Transportation alone represents a major cost and time sink, especially when coordinating pickups across large geographic areas. Recipient organizations also absorb costs related to packaging, sorting, refrigeration, and food preparation.

“There’s also the logistical work of matching,” Robert said.

That matching process includes:

  • coordinating pickup timing,

  • identifying recipient organizations with storage capacity,

  • ensuring food is culturally appropriate,

  • and maintaining professional communication across donors and nonprofits.

These behind-the-scenes operational costs are often invisible to the public, but critical to running reliable recovery programs. Robert also notes that fundraising is difficult work - especially in our current political landscape. It’s not realistic for many FROs to solely rely on grants to fund their work, highlighting the importance of charging some sort of fee.

Measuring Success Beyond Pounds Rescued

While RLC has rescued millions of pounds of food (more than 24 million and counting!), Robert emphasized that prevention is also  becoming an increasingly important metric.

“Prevention is also huge,” he said. “Most of the food in production is not actually needed.”

In other words, the ultimate goal isn’t simply moving more surplus food, but also helping organizations generate less surplus in the first place. If that isn’t happening, then no real progress is being made in terms of lessening the amount of food that a donor is producing overall. This concept is normally referred to as ‘source reduction’.

Though source reduction can be difficult to measure, it’s becoming more and more key in measuring the effectiveness of food rescue as a whole.

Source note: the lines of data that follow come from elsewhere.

-- ==== Sys2Proof/Certificates/Slice0/Obligations.lean ====
section
/-!
DEFINITION. The statements offered to the provers. A statement about a request supposes that it is the next request of
its port for its owner (Asked); a statement about a notice supposes that the notice is the next one its receiver takes.
The next state is written out from the state with the request or notice taken, so what it does not name is unchanged.
-/

section Obligations

open Sys2Proof Sys2Proof.Machine

/-! ## The machine as a whole -/

/-- A step takes the command at the front of the queue and is exec of it on the state with the queue's rest. With no
command waiting a running part's timebase counts one unit, or does what EPOCH_END does where one unit of the epoch is left;
a part that does not run stays as it is (the model's choice, log entry 5). -/
def Obligations.StepTakesFrontCommand : Prop :=
  (∀ (c : Instr) (cs : List Instr) (s : State), s.pending = c :: cs → step s = exec c { s with pending := cs })
  ∧ (∀ s : State, s.pending = [] →
    (s.phase = .running → s.timebase.position + 1 < s.timebase.prescale * s.timebase.modulo →
      step s = .next { s with timebase := { s.timebase with position := s.timebase.position + 1 } })
    ∧ (s.phase = .running → s.timebase.prescale * s.timebase.modulo ≤ s.timebase.position + 1 →
      step s = exec .epochEnd s)
    ∧ (s.phase ≠ .running → step s = .next s))

/-- Every command in every state answers a next state and leaves the queue of commands alone. The model's choice: that a
command whose event is not due answers a next state at all is log entry 3, and what it answers in states that no event
produces is log entry 22. -/
def Obligations.EveryCommandAnswersNext : Prop :=
  ∀ (c : Instr) (s : State), ∃ t, exec c s = .next t ∧ t.pending = s.pending

/-- The state after reset keeps every law of the blocks. -/
def Obligations.ResetStateIsLawful : Prop := State.reset.Lawful

/-! ## Laws kept by every step -/

/-- At most one holder, at most one reserve, a reserve only beside a holder, Port S never reserve, counts below the
limit while a role is held and 0 while idle. -/
def Obligations.AuthorityLawKeptByEveryStep : Prop :=
  ∀ s t : State, s.authority.Lawful → step s = .next t → t.authority.Lawful

/-- Each channel record keeps the values of its stage, F is above 0 exactly in FOLDBACK, the demanded gain word is
max(G - F, 0), and a channel out of service is OFF. Where the entries have their form, G stays at most 600, F at most 599,
the below-count at most 15 and the demanded words in range. -/
def Obligations.ChannelLawKeptByEveryStep : Prop :=
  (∀ s t : State, s.SequencersLawful → step s = .next t → t.SequencersLawful)
  ∧ (∀ s t : State, s.SequencersLawful → s.EntriesFit → (∀ c, (s.channels.get c).InRange) → step s = .next t →
    ∀ c, (t.channels.get c).InRange)

/-- Every stored, working and sent plan entry has the form the manual gives a stored entry, the ranges of its level fields
included and the multiples of RASTER left out; the level fields of a submitted entry under way hold levels. -/
def Obligations.EntryFormKeptByEveryStep : Prop :=
  ∀ s t : State, s.EntriesFit → step s = .next t → t.EntriesFit

/-- Each working entry equals the active entry of its channel once the entry changes under way have been taken. -/
def Obligations.WorkingEntryFollowsActivePlan : Prop :=
  ∀ s t : State, s.WorkingFollowsActive → step s = .next t → t.WorkingFollowsActive

/-- A pending activation exists only under WHOLE_PLAN, and in OPERATE or before the standby notice of a departure since the
arming has been taken. The model's choice: such a notice is one beyond those the record notes as untaken at the arming, which
all still are (log entry 30). -/
def Obligations.PendingActivationLawKeptByEveryStep : Prop :=
  ∀ s t : State, s.PendingLawful → step s = .next t → t.PendingLawful

/-- The write queue holds at most one record for any target; PRESCALE and MODULO stay in range and the position below the
epoch period. -/
def Obligations.LinkAndTimebaseLawsKeptByEveryStep : Prop :=
  ∀ s t : State, step s = .next t →
    (s.link.Lawful → t.link.Lawful) ∧ (s.timebase.Lawful → t.timebase.Lawful)

/-- At most 48 report records, and every accumulator below its window length with its sum in 24 bits. -/
def Obligations.LevelMonitorLawKeptByEveryStep : Prop :=
  ∀ s t : State, s.level.Lawful → step s = .next t → t.level.Lawful

/-- A slot that is not latched is clear, and each attention line stands at the level its port's mode gives. -/
def Obligations.ConditionTableLawKeptByEveryStep : Prop :=
  ∀ s t : State, s.conditions.Lawful → step s = .next t → t.conditions.Lawful

/-- In OPERATE the store is PROTECTED and the load over, and every in-service entry of the active plan is admitted by the
stored licence table; no request is under way while the load runs, and no tick: every tick finds the load ended. The
model's choice: that a part that does not run has nothing in transit, no write in flight and no load (log entries 2, 13,
15), that in OPERATE a tick of the Plan Controller waits behind the untaken standby notice of a departure that the pending
record outlived (log entry 30), and that the last unit of an epoch waits for the end of the load (log entry 34). -/
def Obligations.OperateLawKeptByEveryStep : Prop :=
  (∀ s t : State, s.OperateLawful → step s = .next t → t.OperateLawful)
  ∧ (∀ s t : State, s.OperateLawful → s.PendingLawful → s.AdmissionLawful → step s = .next t → t.AdmissionLawful)

/-! ## Authority and keepalive -/

/-- CLAIM acts by the roles. The bytes of the DONE are laid out by log entry 20 (the model's choice). -/
def Obligations.ClaimActsByRole : Prop :=
  ∀ (p : Port) (tag : Option Byte) (s s' : State), Asked .authority p tag .claim s s' →
    ((s.authority.get p).role = .idle → s.authority.holder = none →
      exec (.claim p) s = .next (State.answer p tag (.done [1, 0, portCode p, portCodeOr s.authority.reserve])
        { s' with authority := s.authority.set p ⟨.holder, 0⟩ }))
    ∧ ((s.authority.get p).role = .holder →
      exec (.claim p) s = .next (State.answer p tag
        (.done [1, 0, portCodeOr s.authority.holder, portCodeOr s.authority.reserve])
        { s' with authority := s.authority.set p ⟨.holder, 0⟩ }))
    ∧ ((s.authority.get p).role ≠ .holder → s.authority.holder ≠ none →
      exec (.claim p) s = .next (s'.answer p tag (.plain .held .holderPresent)))

/-- RESERVE is examined in six steps, the first that applies giving the outcome. The bytes of the DONE are laid out by log
entry 20 (the model's choice). -/
def Obligations.ReserveExaminedInOrder : Prop :=
  ∀ (p : Port) (tag : Option Byte) (s s' : State), Asked .authority p tag .reserve s s' →
    (p = .s → exec (.reserve p) s = .next (s'.answer p tag (.plain .role .reserveNotPermitted)))
    ∧ (p ≠ .s → (s.authority.get p).role = .reserve →
      exec (.reserve p) s = .next (State.answer p tag
        (.done [2, 0, portCodeOr s.authority.holder, portCodeOr s.authority.reserve])
        { s' with authority := s.authority.set p ⟨.reserve, 0⟩ }))
    ∧ (p ≠ .s → (s.authority.get p).role = .holder →
      exec (.reserve p) s = .next (s'.answer p tag (.plain .state .alreadyHolder)))
    ∧ (p ≠ .s → (s.authority.get p).role = .idle → s.authority.holder = none →
      exec (.reserve p) s = .next (s'.answer p tag (.plain .state .noHolder)))
    ∧ (p ≠ .s → (s.authority.get p).role = .idle → s.authority.holder ≠ none → s.authority.reserve ≠ none →
      exec (.reserve p) s = .next (s'.answer p tag (.plain .held .reservePresent)))
    ∧ (p ≠ .s → (s.authority.get p).role = .idle → s.authority.holder ≠ none → s.authority.reserve = none →
      exec (.reserve p) s = .next (State.answer p tag (.done [2, 0, portCodeOr s.authority.holder, portCode p])
        { s' with authority := s.authority.set p ⟨.reserve, 0⟩ }))

/-- RELEASE acts by the requesting port's role, authority passing to a reserve at the same event. The bytes of the DONE are
laid out by log entry 20 (the model's choice). -/
def Obligations.ReleaseHandsAuthorityToReserve : Prop :=
  ∀ (p : Port) (tag : Option Byte) (s s' : State), s.authority.Lawful → Asked .authority p tag .release s s' →
    (∀ q, (s.authority.get p).role = .holder → (s.authority.get q).role = .reserve →
      exec (.release p) s = .next (State.answer p tag (.done [0, 0, portCode q, 255])
        { s' with
          authority := (s.authority.set p ⟨.idle, 0⟩).set q ⟨.holder, 0⟩
          transit := s'.transit ++ [.occurrence SiteKind.authorityHandover.slot] }))
    ∧ ((s.authority.get p).role = .holder → (∀ q, (s.authority.get q).role ≠ .reserve) →
      exec (.release p) s = .next (State.answer p tag (.done [0, 0, 255, 255])
        { s' with authority := s.authority.set p ⟨.idle, 0⟩ }))
    ∧ ((s.authority.get p).role = .reserve →
      exec (.release p) s = .next (State.answer p tag (.done [0, 0, portCodeOr s.authority.holder, 255])
        { s' with authority := s.authority.set p ⟨.idle, 0⟩ }))
    ∧ ((s.authority.get p).role = .idle →
      exec (.release p) s = .next (s'.answer p tag
        (.done [0, 0, portCodeOr s.authority.holder, portCodeOr s.authority.reserve])))

/-- KEEPALIVE sets the count of a port with a role to 0 and is refused with NO_ROLE from an IDLE port. The bytes of the DONE
are laid out by log entry 20 (the model's choice). -/
def Obligations.KeepaliveRenewsRequestingPort : Prop :=
  ∀ (p : Port) (tag : Option Byte) (s s' : State), Asked .authority p tag .keepalive s s' →
    ((s.authority.get p).role ≠ .idle →
      exec (.keepalive p) s = .next (State.answer p tag
        (.done [(s.authority.get p).role.code, 0, portCodeOr s.authority.holder, portCodeOr s.authority.reserve])
        { s' with authority := s.authority.set p ⟨(s.authority.get p).role, 0⟩ }))
    ∧ ((s.authority.get p).role = .idle →
      exec (.keepalive p) s = .next (s'.answer p tag (.plain .role .noRole)))

/-- The Authority Unit's tick: counts raised, roles lapsed, authority handed over, and what is reported, by the five
rows of the rule. KEEPALIVE_LAPSE is the same event where some port lapses. -/
def Obligations.AuthorityTickRaisesCountsAndLapses : Prop :=
  ∀ (n : Word16) (s s' : State), s.authority.Lawful →
    s.take (Message.isTick .authority) = some (.tick .authority n, s') →
    ∃ t, exec .authorityTick s = .next t
      ∧ t = { s' with authority := t.authority, transit := t.transit }
      ∧ t.authority.limit = s.authority.limit
      ∧ (∀ p, (s.authority.get p).role = .idle → t.authority.get p = s.authority.get p)
      ∧ (∀ p, (s.authority.get p).role ≠ .idle → s.authority.limit ≤ (s.authority.get p).count + 1 →
          t.authority.get p = ⟨.idle, 0⟩)
      ∧ (∀ p, (s.authority.get p).role = .holder → (s.authority.get p).count + 1 < s.authority.limit →
          t.authority.get p = ⟨.holder, (s.authority.get p).count + 1⟩)
      ∧ (∀ p, (s.authority.get p).role = .reserve → (s.authority.get p).count + 1 < s.authority.limit →
          (s.authority.Lapsing .holder → t.authority.get p = ⟨.holder, 0⟩)
          ∧ (¬ s.authority.Lapsing .holder → t.authority.get p = ⟨.reserve, (s.authority.get p).count + 1⟩))
      ∧ (¬ s.authority.Lapsing .holder → ¬ s.authority.Lapsing .reserve → t.transit = s'.transit)
      ∧ (s.authority.Lapsing .holder → (∀ p, (s.authority.get p).role ≠ .reserve) →
          t.transit = s'.transit ++ [.occurrence SiteKind.authorityLapsed.slot])
      ∧ (s.authority.Lapsing .holder → s.authority.Surviving .reserve →
          t.transit = s'.transit
            ++ [.occurrence SiteKind.authorityLapsed.slot, .occurrence SiteKind.authorityHandover.slot])
      ∧ (s.authority.Lapsing .holder → s.authority.Lapsing .reserve →
          t.transit = s'.transit
            ++ [.occurrence SiteKind.authorityLapsed.slot, .occurrence SiteKind.reserveLapsed.slot])
      ∧ (¬ s.authority.Lapsing .holder → s.authority.Lapsing .reserve →
          t.transit = s'.transit ++ [.occurrence SiteKind.reserveLapsed.slot])
      ∧ (s.authority.Lapsing .holder ∨ s.authority.Lapsing .reserve →
          exec .keepaliveLapse s = exec .authorityTick s)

Also just as important is considering how many people at a recipient non-profit were actually fed with recovered food that has been donated. Poundage doesn’t always accurately capture this metric, but it’s vital to consider.

Final Thoughts

Food rescue shouldn’t be considered charity. It’s a complex, multi-step operation that takes a ton of effort on all ends. Our conversation with Robert shined light on the fact that in order for food rescue to scale, food generators need to understand the value of the service that’s being provided to them (rather than just see it as a charitable favor).

When organizations like RLC and Replate charge a fee to coordinate and complete food rescues across the country, that fee reflects the real work that goes on behind the scenes to make that happen. While grant funding is always going to play a large role in non-profit work, having a way to self-sustain your organization or recoup certain costs should be at the forefront of every FRO’s (food rescue organization) priority list. Without that scalability, getting fresh food back into communities becomes that much more difficult.


We hope you enjoyed this conversation and were able to take away some valuable insights from it! We’re grateful to be partnered with Rescuing Leftover Cuisine, and we hope to continue to scale our impacts even further in the coming years.